Word for word, please restate the lines from the beginning of the data through the line in which "else (if v = Memory.unlisted" appears.

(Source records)
━━━━━━━━
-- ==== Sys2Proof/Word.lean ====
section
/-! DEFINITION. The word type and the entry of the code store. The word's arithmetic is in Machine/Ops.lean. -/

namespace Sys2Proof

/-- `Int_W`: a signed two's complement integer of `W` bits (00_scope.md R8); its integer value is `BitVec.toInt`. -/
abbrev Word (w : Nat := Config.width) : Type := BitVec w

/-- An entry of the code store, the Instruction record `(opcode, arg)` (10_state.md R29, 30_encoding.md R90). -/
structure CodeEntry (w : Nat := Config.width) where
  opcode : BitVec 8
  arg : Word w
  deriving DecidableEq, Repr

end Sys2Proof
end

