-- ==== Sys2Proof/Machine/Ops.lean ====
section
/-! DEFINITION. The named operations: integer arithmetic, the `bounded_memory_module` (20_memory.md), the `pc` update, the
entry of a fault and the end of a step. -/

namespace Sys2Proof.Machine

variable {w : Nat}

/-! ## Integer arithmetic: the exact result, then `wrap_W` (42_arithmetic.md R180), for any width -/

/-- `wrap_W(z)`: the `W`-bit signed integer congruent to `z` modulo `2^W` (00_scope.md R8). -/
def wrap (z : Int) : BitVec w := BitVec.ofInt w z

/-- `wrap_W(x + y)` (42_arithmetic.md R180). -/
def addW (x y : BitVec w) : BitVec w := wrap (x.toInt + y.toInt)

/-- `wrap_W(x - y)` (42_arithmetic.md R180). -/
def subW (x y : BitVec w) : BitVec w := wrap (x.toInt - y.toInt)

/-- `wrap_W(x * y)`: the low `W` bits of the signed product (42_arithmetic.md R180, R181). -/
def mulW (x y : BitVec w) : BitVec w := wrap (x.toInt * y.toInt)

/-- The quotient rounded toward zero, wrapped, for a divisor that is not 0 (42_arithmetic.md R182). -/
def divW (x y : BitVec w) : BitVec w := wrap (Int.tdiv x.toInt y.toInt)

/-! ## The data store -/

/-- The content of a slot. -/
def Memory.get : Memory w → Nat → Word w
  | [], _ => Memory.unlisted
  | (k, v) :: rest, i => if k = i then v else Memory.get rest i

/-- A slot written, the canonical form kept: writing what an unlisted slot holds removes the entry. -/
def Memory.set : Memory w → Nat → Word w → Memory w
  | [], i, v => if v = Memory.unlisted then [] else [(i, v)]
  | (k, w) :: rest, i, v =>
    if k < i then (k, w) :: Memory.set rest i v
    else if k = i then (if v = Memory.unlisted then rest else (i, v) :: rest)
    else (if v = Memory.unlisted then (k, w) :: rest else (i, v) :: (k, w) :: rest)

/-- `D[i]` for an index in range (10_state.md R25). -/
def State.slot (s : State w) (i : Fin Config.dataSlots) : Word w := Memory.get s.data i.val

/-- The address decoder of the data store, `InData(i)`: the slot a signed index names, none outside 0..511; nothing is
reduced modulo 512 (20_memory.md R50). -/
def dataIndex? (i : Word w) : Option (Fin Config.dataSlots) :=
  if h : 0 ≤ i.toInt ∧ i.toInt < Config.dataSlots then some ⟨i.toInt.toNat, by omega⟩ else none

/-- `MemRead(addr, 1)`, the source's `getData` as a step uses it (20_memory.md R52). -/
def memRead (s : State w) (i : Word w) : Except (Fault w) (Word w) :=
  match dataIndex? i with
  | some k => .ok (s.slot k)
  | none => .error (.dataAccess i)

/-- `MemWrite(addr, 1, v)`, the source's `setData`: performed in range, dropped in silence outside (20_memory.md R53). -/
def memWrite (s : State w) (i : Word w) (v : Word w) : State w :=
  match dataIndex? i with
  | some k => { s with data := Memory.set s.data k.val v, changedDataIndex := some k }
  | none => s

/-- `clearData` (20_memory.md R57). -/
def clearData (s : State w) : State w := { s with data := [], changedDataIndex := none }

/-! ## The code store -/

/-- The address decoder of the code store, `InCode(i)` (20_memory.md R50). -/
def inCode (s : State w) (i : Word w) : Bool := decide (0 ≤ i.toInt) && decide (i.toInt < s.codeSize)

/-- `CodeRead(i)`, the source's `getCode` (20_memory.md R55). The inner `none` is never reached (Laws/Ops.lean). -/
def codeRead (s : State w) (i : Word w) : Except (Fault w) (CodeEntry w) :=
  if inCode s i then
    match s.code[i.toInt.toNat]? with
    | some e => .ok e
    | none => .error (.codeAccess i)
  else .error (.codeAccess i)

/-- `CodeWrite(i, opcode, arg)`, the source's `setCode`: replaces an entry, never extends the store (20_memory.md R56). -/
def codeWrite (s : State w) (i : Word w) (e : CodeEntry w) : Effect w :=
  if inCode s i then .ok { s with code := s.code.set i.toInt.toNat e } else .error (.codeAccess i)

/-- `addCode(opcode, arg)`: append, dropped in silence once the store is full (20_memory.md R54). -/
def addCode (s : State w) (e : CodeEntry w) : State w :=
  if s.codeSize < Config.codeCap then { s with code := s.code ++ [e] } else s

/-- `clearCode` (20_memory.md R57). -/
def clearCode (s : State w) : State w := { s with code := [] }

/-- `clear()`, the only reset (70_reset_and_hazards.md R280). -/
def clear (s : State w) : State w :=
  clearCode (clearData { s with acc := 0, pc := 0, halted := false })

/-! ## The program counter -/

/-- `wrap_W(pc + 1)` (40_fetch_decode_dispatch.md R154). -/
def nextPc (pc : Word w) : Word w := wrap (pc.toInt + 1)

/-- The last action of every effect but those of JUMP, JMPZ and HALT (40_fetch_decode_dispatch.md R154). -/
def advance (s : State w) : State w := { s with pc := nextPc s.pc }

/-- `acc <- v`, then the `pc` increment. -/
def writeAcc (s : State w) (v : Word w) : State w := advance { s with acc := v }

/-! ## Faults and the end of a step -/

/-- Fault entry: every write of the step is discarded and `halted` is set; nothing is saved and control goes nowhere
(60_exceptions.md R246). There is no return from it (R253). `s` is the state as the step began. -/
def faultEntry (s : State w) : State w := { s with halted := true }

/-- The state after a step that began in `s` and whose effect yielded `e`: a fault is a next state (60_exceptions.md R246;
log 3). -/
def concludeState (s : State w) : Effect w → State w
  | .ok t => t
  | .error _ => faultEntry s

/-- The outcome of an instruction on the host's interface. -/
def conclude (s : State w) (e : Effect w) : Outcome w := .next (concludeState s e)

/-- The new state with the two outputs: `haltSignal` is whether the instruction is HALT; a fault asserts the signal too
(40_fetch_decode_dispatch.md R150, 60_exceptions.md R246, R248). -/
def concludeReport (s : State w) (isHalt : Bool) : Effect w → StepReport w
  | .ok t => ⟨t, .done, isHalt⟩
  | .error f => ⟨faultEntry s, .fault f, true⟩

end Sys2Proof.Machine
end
━━━━━━━━
§ RESPONSE AREA
-- ==== Sys2Proof/Word.lean ====
section
/-! DEFINITION. The word type and the entry of the code store. The word's arithmetic is in Machine/Ops.lean. -/

namespace Sys2Proof

/-- `Int_W`: a signed two's complement integer of `W` bits (00_scope.md R8); its integer value is `BitVec.toInt`. -/
abbrev Word (w : Nat := Config.width) : Type := BitVec w

/-- An entry of the code store, the Instruction record `(opcode, arg)` (10_state.md R29, 30_encoding.md R90). -/
structure CodeEntry (w : Nat := Config.width) where
  opcode : BitVec 8
  arg : Word w
  deriving DecidableEq, Repr

end Sys2Proof
end

-- ==== Sys2Proof/Machine/Ops.lean ====
section
/-! DEFINITION. The named operations: integer arithmetic, the `bounded_memory_module` (20_memory.md), the `pc` update, the
entry of a fault and the end of a step. -/

namespace Sys2Proof.Machine

variable {w : Nat}

/-! ## Integer arithmetic: the exact result, then `wrap_W` (42_arithmetic.md R180), for any width -/

/-- `wrap_W(z)`: the `W`-bit signed integer congruent to `z` modulo `2^W` (00_scope.md R8). -/
def wrap (z : Int) : BitVec w := BitVec.ofInt w z

/-- `wrap_W(x + y)` (42_arithmetic.md R180). -/
def addW (x y : BitVec w) : BitVec w := wrap (x.toInt + y.toInt)

/-- `wrap_W(x - y)` (42_arithmetic.md R180). -/
def subW (x y : BitVec w) : BitVec w := wrap (x.toInt - y.toInt)

/-- `wrap_W(x * y)`: the low `W` bits of the signed product (42_arithmetic.md R180, R181). -/
def mulW (x y : BitVec w) : BitVec w := wrap (x.toInt * y.toInt)

/-- The quotient rounded toward zero, wrapped, for a divisor that is not 0 (42_arithmetic.md R182). -/
def divW (x y : BitVec w) : BitVec w := wrap (Int.tdiv x.toInt y.toInt)

/-! ## The data store -/

/-- The content of a slot. -/
def Memory.get : Memory w → Nat → Word w
  | [], _ => Memory.unlisted
  | (k, v) :: rest, i => if k = i then v else Memory.get rest i

/-- A slot written, the canonical form kept: writing what an unlisted slot holds removes the entry. -/
def Memory.set : Memory w → Nat → Word w → Memory w
  | [], i, v => if v = Memory.unlisted then [] else [(i, v)]
  | (k, w) :: rest, i, v =>
    if k < i then (k, w) :: Memory.set rest i v
    else if k = i then (if v = Memory.unlisted then rest else (i, v) :: rest)
    else (if v = Memory.unlisted then (k, w) :: rest else (i, v) :: (k, w) :: rest)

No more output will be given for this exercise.